Since a hydraulic pump, an ejection channel, a hydraulic motor, a driving member,
a supply channel, a primary discharge channel, a secondary discharge channel, and
a first control valve and a first working channel of a first control unit in the second
embodiment 50 are respectively identical with the hydraulic pump 12, the ejection
channel 14, the hydraulic motor 16, a driving member 18, the supply channel 20, the
primary discharge channel 22, the secondary discharge channel 24, and the first control
valve 32 and the first working channel 34 of the first control unit 30 in the first
embodiment 10 in view of their basic configurations and functions, they are identified
by the same reference numerals as those in the first embodiment, and therefore, their
detailed descriptions will be omitted.
[0020] A second control unit 60 of the second embodiment 50 is provided with a second control
valve 62, a pressure sensor 64, and a controller 66. The second control valve 62 is
installed in the first working channel 34 to open or close the first working channel
34. Further, the pressure sensor 64 detects the hydraulic pressure in the ejection
channel 14. The controller 66 operates the second control valve 62 to open the first
working channel 34 if the hydraulic pressure detected in the pressure sensor 64 is
larger than the predetermined pressure.
[0021] Referring to Fig. 4, the pressure sensor 64 transmits the detected pressure value
of the ejection channel 14 to the controller 66 as an electrical signal.

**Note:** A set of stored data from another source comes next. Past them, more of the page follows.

/-- `THIRST_ARRIVAL` (R190). Messages that come together are decided one a tc, refusals too: R187 allows a tile one split a tc, so that more than
five cannot all be decided within 4 tc; the model's choice (log 27). -/
def execThirstArrival (s : State) : Out :=
  match s.takeWork s.focus.a WorkMsg.isThirst with
  | (some (.thirst th), s1) => .next (s1.victim s.focus.a th)
  | (_, s1) => .next s1

/-- `STEAL_ANSWER` (R183, R189): a task ends the round and is put at the bottom of the deque; a refusal moves on to the next victim. Where the 32
entries and the spill area have filled up since the thirst went out, the answer waits for room, the model's choice (R15, log 27). -/
def execStealAnswer (s : State) : Out :=
  let t := s.focus.a
  match s.takeWork t WorkMsg.isAnswer with
  | (some (.answer (some k)), s1) =>
    let (id, s2) := s1.take
    match (s2.tile t).push ⟨id, k, true⟩ with
    | none => .next s
    | some x =>
      .next (s2.setTile t { x with
        refused := false
        thirst := match x.thirst with | some h => if h.waiting then none else some h | none => none })
  | (some (.answer none), s1) =>
    .next (s1.modTile t fun x => { x with thirst := if x.thirsty s.tc then x.thirst.map fun h => { h with waiting := false } else none })
  | (_, s1) => .next s1

/-- `TRACKER_CHANGE` (R192): a +1, which is acknowledged, or a −1. -/
def execTrackerChange (s : State) : Out :=
  let t := s.focus.a
  match s.takeWork t WorkMsg.isTrack with
  | (some (.track ix inc src piece), s1) =>
    let s2 := s1.trackerAdd t ix inc
    .next (if inc then s2.sendWork t src (.trackAck piece) else s2)
  | (_, s1) => .next s1

/-- `TRACKER_ACKNOWLEDGEMENT` (R185, R190, R192): the pushed task may be taken, or the answer to the thief goes out. -/
def execTrackerAcknowledgement (s : State) : Out :=
  let t := s.focus.a
  match s.takeWork t WorkMsg.isAck with
  | (some (.trackAck (some id)), s0) =>
    let s1 := s0.modTile t fun x => x.plusFor id none
    match (s1.tile t).pieces.find? fun p => p.id == id with
    | some p => .next ((s1.modTile t fun x => { x with pieces := x.pieces.filter fun q => q.id != id }).sendWork t p.thief (.answer (some p.task)))
    | none => .next (s1.modTile t fun x => { x with
        deque := x.deque.map fun e => if e.id = id then { e with takable := true } else e
        spilledTasks := x.spilledTasks.map fun e => if e.1 = id then (e.1, true) else e })
  | (_, s1) => .next s1

/-! ### Launch queues (R193) -/

/-- What the dispatcher does with the oldest record of a queue. -/
inductive Dispatch where
  | malformed | husked | wait | go
  deriving DecidableEq, Repr

def State.dispatchOf (s : State) (t b : Nat) (m : Held) : Dispatch :=
  let k := Task.ofImage m.payload
  let hd := s.header t k.entry.toNat
  if fld m.payload 164 8 != 0 || hd.isNone || k.grain = 0 || decide (k.hi.toNat < k.lo.toNat) then .malformed
  else if s.husked t k.inst then .husked
  else if k.barrier && (s.tile t).lqOpen.any fun e => e.1 == b then .wait
  else if ((List.range 16).all fun i => ((s.tile t).tracker i).isSome) || decide (64 ≤ (s.tile t).ready.length) then .wait
  else .go

/-- The first queue whose oldest record can be handled (R193). -/
def State.dispatchable (s : State) (t : Nat) : Option (Nat × Held × Dispatch) :=
  if (s.tile t).gated || (s.tile t).inReset then none
  else (List.range 4).findSome? fun q =>
    let b := fld (s.tile t).lqmap.toNat (8 * q) 6
    if (s.tile t).queueOf b != some q then none
    else (((s.tile t).weir.basin b).bind fun k => k.slots.head?).bind fun m =>
      if m.from_ ≤ s.tc then
        let d := s.dispatchOf t b m
        if d = .wait then none else some (b, m, d)
      else none

/-- The tile takes the message m at the head of its launch queue's basin b, as an acquire of what the sender covered (R191, R269). -/
def Tile.takeLaunch (x : Tile) (b : Nat) (m : Held) : Tile :=
  let y := (x.acquire [(m.rel, m.relAll)]).modWeir fun w => w.modBasin b fun k => { k with slots := k.slots.tail }
  { y with lqSeq := Tbl.set x.lqSeq b (Tbl.get 0 x.lqSeq b + 1) }

/-- A launch begins: its tracker is taken and its record is ready (R191, R192). -/
def Tile.openLaunch (x : Tile) (b seq ix : Nat) (k : Tracker) (r : Ready) : Tile :=
  let y := x.setTracker ix (some k)
  { y with lqOpen := x.lqOpen ++ [(b, seq)], ready := x.ready ++ [r] }

/-- The record m at the head of the launch queue of basin b leaves it with its outcome d, or becomes a ready record with a tracker (R191, R193). -/
def State.dispatchAs (s : State) (t b : Nat) (m : Held) (d : Dispatch) : State :=
  let k := Task.ofImage m.payload
  let queue := handleOf s.dev.device t b ((s.tile t).weir.gen b)
  let seq := Tbl.get 0 (s.tile t).lqSeq b
  let s1 := (s.headerRead t k.entry.toNat).modTile t fun x => x.takeLaunch b m
  match d with
  | .malformed => s1.complete t seq queue k.done k.inst 2 m.tt
  | .husked => s1.complete t seq queue k.done k.inst 1 m.tt
  | .wait => s
  | .go =>
    let hd := (s.header t k.entry.toNat).getD 0
    let ix := ((List.range 16).find? fun i => ((s.tile t).tracker i).isNone).getD 0
    let k1 := { k with tracked := true, ttile := BitVec.ofNat 10 t, tindex := BitVec.ofNat 4 ix, frame := BitVec.ofNat 7 (fld hd 0 7), role := hdrRole hd }
    let (id, s2) := s1.take
    s2.modTile t fun x =>
      x.openLaunch b seq ix ⟨1, k.done, seq, queue, k.inst, m.tt⟩ { k1.record id s.tc s.dev.time with badHeader := hdrBad hd }

/-- `LAUNCH_DISPATCH` (R193): the dispatcher discards the record with its outcome, or makes it a ready record with a tracker. -/
def execLaunchDispatch (s : State) : Out :=
  match s.dispatchable s.focus.a with
  | none => .next s
  | some (b, m, d) => .next (s.dispatchAs s.focus.a b m d)

/-! ### Husks (R194, R196, R197) -/

def instOf (o : R2) (imm : BitVec 16) (f : Frame) : BitVec 16 := if o.a.isNz then imm else BitVec.ofNat 16 (o.a.get f)

/-- A request of a jet goes to the husk master at the host interface agent (R196). -/
def State.huskAsk (s : State) (h : Hdr) (o : R2) (imm : BitVec 16) (clear : Bool) : Out :=
  s.guarded (footRun o.d o.a 0 []) fun s =>
    let p := s.oweLater o.d
    let r : HuskReq := { clear := clear, inst := instOf o imm s.cur.frame, tile := s.curTile, slot := s.curSlot, key := s.cur.key, owedId := p.1,
                         arriveAt := evenUp (s.nc + wayCost s.curTile 0), tt := none }
    (p.2.modDev fun d => { d with huskQ := d.huskQ ++ [r] }).advance h 8

/-- `cancel` (R196). -/
def execCancel (h : Hdr) (o : R2) (imm : BitVec 16) (s : State) : Out := s.huskAsk h o imm false
/-- `cancel.clr` (R196). -/
def execCancelClr (h : Hdr) (o : R2) (imm : BitVec 16) (s : State) : Out := s.huskAsk h o imm true

/-- `husked` (R197): answered by the tile's set, or by the die's table. -/
def execHusked (h : Hdr) (o : R2) (s : State) : Out :=
  s.guarded (footRun o.d o.a 0 []) fun s =>
    let i := if o.a.isNz then s.cur.inst else BitVec.ofNat 16 (o.a.get s.cur.frame)
    (s.oweStatus (if s.here.huskHit i then 2 else 12) o.d (b2n (s.husked s.curTile i))).advance h 8

/-! ### The time-triggered table (R205, R206) -/

def ttRec (e : BitVec 512) : Nat := fld e.toNat 256 256
def ttPeriod (e : BitVec 512) : Nat := fld e.toNat 0 64
def ttRule (e : BitVec 512) : Nat := fld e.toNat 160 2
def ttActive (e : BitVec 512) : Bool := fld e.toNat 162 1 == 1 && ttPeriod e != 0 && ttRule e != 3

/-- The device counts a launch or a skip in an entry (R205). -/
def ttCount (e : BitVec 512) (skip : Bool) : BitVec 512 :=
  let lo := if skip then 192 else 224
  let n := fld e.toNat lo 32
  let m := if skip then min (n + 1) (2 ^ 32 - 1) else (n + 1) % 2 ^ 32
  BitVec.ofNat 512 (e.toNat - n * 2 ^ lo + m * 2 ^ lo)

def TtState.idle : TtState := ⟨0, false, 0, false, false, 0⟩

/-- The instance slot `n` of an entry uses (R205). -/
def ttInst (e : BitVec 512) (n : Nat) : BitVec 16 :=
  if ttRule e = 2 then BitVec.ofNat 16 (fld e.toNat 176 16 + n % 2) else BitVec.ofNat 16 (fld (ttRec e) 120 16)

def State.modTt (s : State) (i : Nat) (f : TtState → TtState) : State :=
  s.modDev fun d => { d with ttState := Tbl.set d.ttState i (f (Tbl.get TtState.idle d.ttState i)) }

def State.ttSkip (s : State) (i : Nat) : State :=
  s.modDev fun d => { d with tlt := Tbl.set d.tlt i (ttCount (Tbl.get 0 d.tlt i) true) }

/-- A send of the host interface agent (R167, R169). -/
def State.agentSend (s : State) (m : SendMsg) : State := s.modDev fun d => { d with agentQ := d.agentQ ++ [m] }

/-- Launch `n` of an entry: its record goes to its queue as a 32 B send of the agent (R206). -/
def State.ttLaunch (s : State) (i n : Nat) : State :=
  let e := Tbl.get 0 s.dev.tlt i
  let inst := ttInst e n
  let rec_ := ttRec e - fld (ttRec e) 120 16 * 2 ^ 120 + inst.toNat * 2 ^ 120
  let m : SendMsg := { handle := BitVec.ofNat 32 (fld e.toNat 128 32), src := .host, seq := 0, base := 0, inst := inst, op := .data, size := 32,
                       payload := rec_, rel := none, relAll := false, tt := some i, hostEntry := none }
  ((s.modDev fun d => { d with tlt := Tbl.set d.tlt i (ttCount e false) }).modTt i fun x =>
    { x with open_ := true, openInst := inst, deferred := false }).agentSend m

/-- An entry whose slot has come and whose 128 ns check has passed (R206): every one is served, with all its slots, before the tc goes on. -/
def State.ttDue (s : State) : Option Nat :=
  (s.dev.tlt.find? fun e => ttActive e.2 &&
    decide (fld e.2.toNat 64 64 + (Tbl.get TtState.idle s.dev.ttState e.1).slot * ttPeriod e.2 ≤ s.dev.time / 128 * 128)).map (·.1)

/-- The first slot of an entry that falls at `time` or later: a slot before its entry was written is none of an active entry (R206, log 27). -/
def ttFirst (e : BitVec 512) (time : Nat) : Nat :=
  if ttPeriod e = 0 then 0 else ceilDiv (time - fld e.toNat 64 64) (ttPeriod e)

/-- A husk request of the agent for an entry. -/
def ttHusk (i : Nat) (inst : BitVec 16) (clear : Bool) (nc : Nat) : HuskReq :=
  { clear := clear, inst := inst, tile := 0, slot := 0, key := 0, owedId := 0, arriveAt := evenUp nc, tt := some i }

/-- `TT_SLOT` (R206): a slot falls due; with the previous launch incomplete, the entry's rule applies. -/
def execTtSlot (s : State) : Out :=
  let i := s.focus.a
  let e := Tbl.get 0 s.dev.tlt i
  let x := Tbl.get TtState.idle s.dev.ttState i
  let n := x.slot
  let s1 := s.modTt i fun x => { x with slot := n + 1 }
  -- while launch n waits for its `cancel`, the instance of slot n + 1 is the one being husked
  if x.husking then .next (s1.ttSkip i)
  else if !x.open_ then .next (s1.ttLaunch i n)
  else
    match ttRule e with
    | 1 => .next (if x.deferred then s1.ttSkip i else s1.modTt i fun x => { x with deferred := true, waits := n })
    | 2 =>
      if s.dev.husks.contains (ttInst e n) then .next (s1.ttSkip i)
      else .next ((s1.modTt i fun x => { x with husking := true, waits := n }).modDev fun d => { d with huskQ := d.huskQ ++ [ttHusk i x.openInst false s.nc] })
    | _ => .next (s1.ttSkip i)

/-- `TT_COMPLETION_REPORT` (R206): the launch is complete; a deferred slot is launched, a husked instance is cleared. -/
def execTtCompletionReport (s : State) : Out :=
  let i := s.focus.a
  let inst := BitVec.ofNat 16 s.focus.b
  let x := Tbl.get TtState.idle s.dev.ttState i
  let e := Tbl.get 0 s.dev.tlt i
  let clr (s : State) : State := if ttRule e = 2 ∧ s.dev.husks.contains inst then
      s.modDev fun d => { d with huskQ := d.huskQ ++ [ttHusk i inst true s.nc] } else s
  if inst = x.openInst then
    let s1 := (s.modTt i fun x => { x with open_ := false })
    .next (clr (if x.deferred then s1.ttLaunch i x.waits else s1))
  else .next (clr s)

/-! ### The husk master (R194, R196) -/

/-- A request's status goes back: to the jet that asked, or to the time-triggered table (R196, R206). -/
def State.huskAnswer (s : State) (r : HuskReq) (status : Nat) : State :=
  match r.tt with
  | none => s.settle r.tile r.slot r.owedId (wayCost 0 r.tile / 2 + 1) status
  | some i =>
    if r.clear then s
    else
      let x := Tbl.get TtState.idle s.dev.ttState i
      let s1 := s.modTt i fun x => { x with husking := false }
      if status = 1 then s1.ttSkip i
      else
        let s2 := s1.ttLaunch i x.waits
        if x.open_ then s2 else s2.modDev fun d => { d with huskQ := d.huskQ ++ [ttHusk i r.inst true s.nc] }

/-- The request that reached the husk master first, those that came in one tc in the order of their issue (R196). -/
def Dev.huskFirst (d : Dev) (nc : Nat) : Option HuskReq :=
  (d.huskQ.filter fun r => decide (r.arriveAt ≤ nc)).foldl (fun (b : Option HuskReq) r =>
    match b with
    | none => some r
    | some c => if r.arriveAt < c.arriveAt then some r else b) none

If the pressure
value received by the controller 66 is larger than the predetermined pressure, the
controller 66 transmits the electrical signal to the second control valve 62 in order
to operate the second control valve 62. The second control valve 62 operates by means
of the electrical signal transmitted from the controller 66.
[0022] As the second control valve 62 operates to open the first working channel 34, the
fluid introduced from the supply channel 20 is supplied to the first control valve
32 through the first working channel 34. The first control valve 32 operates by means
of the supplied fluid to close the supply channel 20. Accordingly, the fluid supplied
to the hydraulic pump 12 and the hydraulic motor 16 is blocked, so that the hydraulic
pressure of the fluid ejected through the ejection channel 14 can be no more increased.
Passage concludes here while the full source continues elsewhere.